The only thing I know about this guy is that he created Cthulhu... :mellow:


Funny you mentioned this ( :lol: ), a lot of people (particularly fans of his work) heard rumors that Lovecraft actually believed in Cthulhu; he even had "nightmares" about it hence he wrote them down.

However, he was very aware that he was writing fiction. He even had a sense of humor about how outlandish the world he imagined was. If only certain of his readers could also figure out that he wrote fiction and stop claiming to have read/seen the "Real" Necronomicon.

I've never heard of him, what has he written?


Where to start, Jade? :P

I always recommend these 3 books for beginners:

The Thing on the Doorstep and Other Weird Stories

The Call of Cthulhu and Other Weird Stories

The Dreams in the Witch House and Other Weird Stories

That's like 1300+ pages of Lovecraft. And the print's real small, too. It's a great way have almost all of Lovecraft's mature work, including the three novels. If you just want a little, any of these volumes will do you.

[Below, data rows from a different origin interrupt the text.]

-- ==== Sys2Proof/Tests/Slice0.lean ====
section
/-! SUPPORT. The model's own tests. Expected values are the spec's: its worked examples (X) and derived
vectors (V) of spec/95_test_vectors.md, and words written out from the encoding tables of
spec/30_encoding.md R101, R104. Then one witness for each statement that has hypotheses. -/

namespace Sys2Proof.Tests

open Sys2Proof.Machine Sys2Proof.Statements

/-! ### Well-formedness: an ill-formed request for each check -/

theorem test_illFormed_pixelStream : (Instr.writePixelStream 0x100 1).WellFormed 8 = false := by decide
theorem test_illFormed_byteStream : (Instr.writeByteStream 0x100 1).WellFormed 8 = false := by decide
theorem test_illFormed_pattern : (Instr.writePattern 0x100 1 1).WellFormed 8 = false := by decide
theorem test_wellFormed_lastPointer : (Instr.writeByteStream 0xFF 1).WellFormed 8 = true := by decide

/-! ### Decoding: a written-out word for each row (V20 to V29f), and each refusal -/

theorem test_decode_open : decode 32 (descOf 0x00000000 0 0 0) = .request .openEngine := by decide
theorem test_decode_writeCommand : decode 32 (descOf 0x10290000 0 0 0) = .request (.writeCommand 0x29) := by
  decide
theorem test_decode_writeCommand16 :
    decode 32 (descOf 0x20001234 0 0 0) = .request (.writeCommand16 0x1234) := by decide
theorem test_decode_writeByte : decode 32 (descOf 0x30000055 0 0 0) = .request (.writeByte 0x55) := by decide
theorem test_decode_writeWord : decode 32 (descOf 0x4000F800 0 0 0) = .request (.writeWord 0xF800) := by decide
theorem test_decode_writeCommandWithBytes :
    decode 32 (descOf 0x503A0055 0 0 0) = .request (.writeCommandWithBytes 0x3A 0x55) := by decide
theorem test_decode_writeCommandWithWords :
    decode 32 (descOf 0x602A1234 0x013F 0 0) = .request (.writeCommandWithWords 0x2A 0x1234 0x013F) := by decide
theorem test_decode_writeRepeated :
    decode 32 (descOf 0x7000F800 5 0xDEADBEEF 7) = .request (.writeRepeated 0xF800 5) := by decide
theorem test_decode_writePixelStream :
    decode 32 (descOf 0x80000000 5 0x20000000 9) = .request (.writePixelStream 0x20000000 5) := by decide
theorem test_decode_writeByteStream :
    decode 32 (descOf 0x90000000 4 0x3FC7FFFC 9) = .request (.writeByteStream 0x3FC7FFFC 4) := by decide
theorem test_decode_writePattern :
    decode 32 (descOf 0xA0000000 3 0x20000100 2) = .request (.writePattern 0x20000100 3 2) := by decide
theorem test_decode_reservedB : decode 32 (descOf 0xB0000000 0 0 0) = .request (.reservedB 0) := by decide
theorem test_decode_reservedCtoF :
    decode 32 (descOf 0xC0000000 0 0 0) = .request (.reservedCtoF 0) ∧
    decode 32 (descOf 0xD0000000 0 0 0) = .request (.reservedCtoF 0x10000000) ∧
    decode 32 (descOf 0xF0000000 0 0 0) = .request (.reservedCtoF 0x30000000) := by decide
theorem test_decode_refused :
    decode 32 (descOf 0x00000001 0 0 0) = .rejected .unusedHeaderBits ∧
    decode 32 (descOf 0x01000000 0 0 0) = .rejected .reservedField ∧
    decode 32 (descOf 0x10290001 0 0 0) = .rejected .unusedHeaderBits ∧
    decode 32 (descOf 0x20011234 0 0 0) = .rejected .unusedHeaderBits ∧
    decode 32 (descOf 0x30000155 0 0 0) = .rejected .unusedHeaderBits ∧
    decode 32 (descOf 0x50360100 0 0 0) = .rejected .unusedHeaderBits ∧
    decode 32 (descOf 0x602A0000 0x0001013F 0 0) = .rejected .arg1HighHalf ∧
    decode 32 (descOf 0x7001F800 5 0 0) = .rejected .unusedHeaderBits ∧
    decode 32 (descOf 0x80000001 0 0 0) = .rejected .unusedHeaderBits ∧
    decode 8 (descOf 0x90000000 1 0x100 0) = .rejected .pointerTooWide := by decide

/-! ### The Byte-Order Normalizer (V3, V5, V9) and the assembler (R130) -/

theorem test_normalize : Machine.normalize 0x00FF = 0xFF00 ∧ Machine.normalize 0xF800 = 0x00F8 ∧
    Machine.normalize 0x8001 = 0x0180 := by decide
theorem test_assemble : assembleLine "writeRepeated 0xF800, 5 ; fill".toList
    = .request (descOf 0x7000F800 5 0 0) := by decide
theorem test_assemble_tooWide : assembleLine "writeByte 0x100".toList = .error := by decide

/-! ### Small states -/

/-- The parameters of spec/95_test_vectors.md's configurations, with register addresses picked here. -/
def testParams (cap : Capacity) : Params where
  cap := cap
  addrW := 32
  bankThreshold := 32
  setLow := 0x100
  clrLow := 0x104
  setHigh := 0x108
  clrHigh := 0x10C
  numPins := 49
  csActiveLow := true
  defaultClock := 1000
  defaultSpiMode := 3
  queueDepth := ⟨1, by decide⟩
  busFlags := 0
  lanes := Config.recommendedLanes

For those entirely unfamiliar with Lovecraft, this collection serves the additional purpose of explaining why one should read this enigmatic author. Put simply, Lovecraft's merit lies as much in the ideas behind his stories as their actual execution. In fact there are many who argue (with some merit) that Lovecraft wasn't much of an author. He routinely uses far too many words to make his point, an error compounded by his tendency to repeat himself, and many of his plot lines border on self satire.

Nonetheless, he is revered because he reshaped the face of modern horror/fantasy. He removes man from the focal point of all previous storytelling, and finds horror in our insignificance. He creates a mythology (perhaps best personified in Cthulhu) in which beings both vastly older and infinitely more powerful than humans have lived and fought over untold eons. It is their complete indifference and capriciousness the mankind that inspires horror.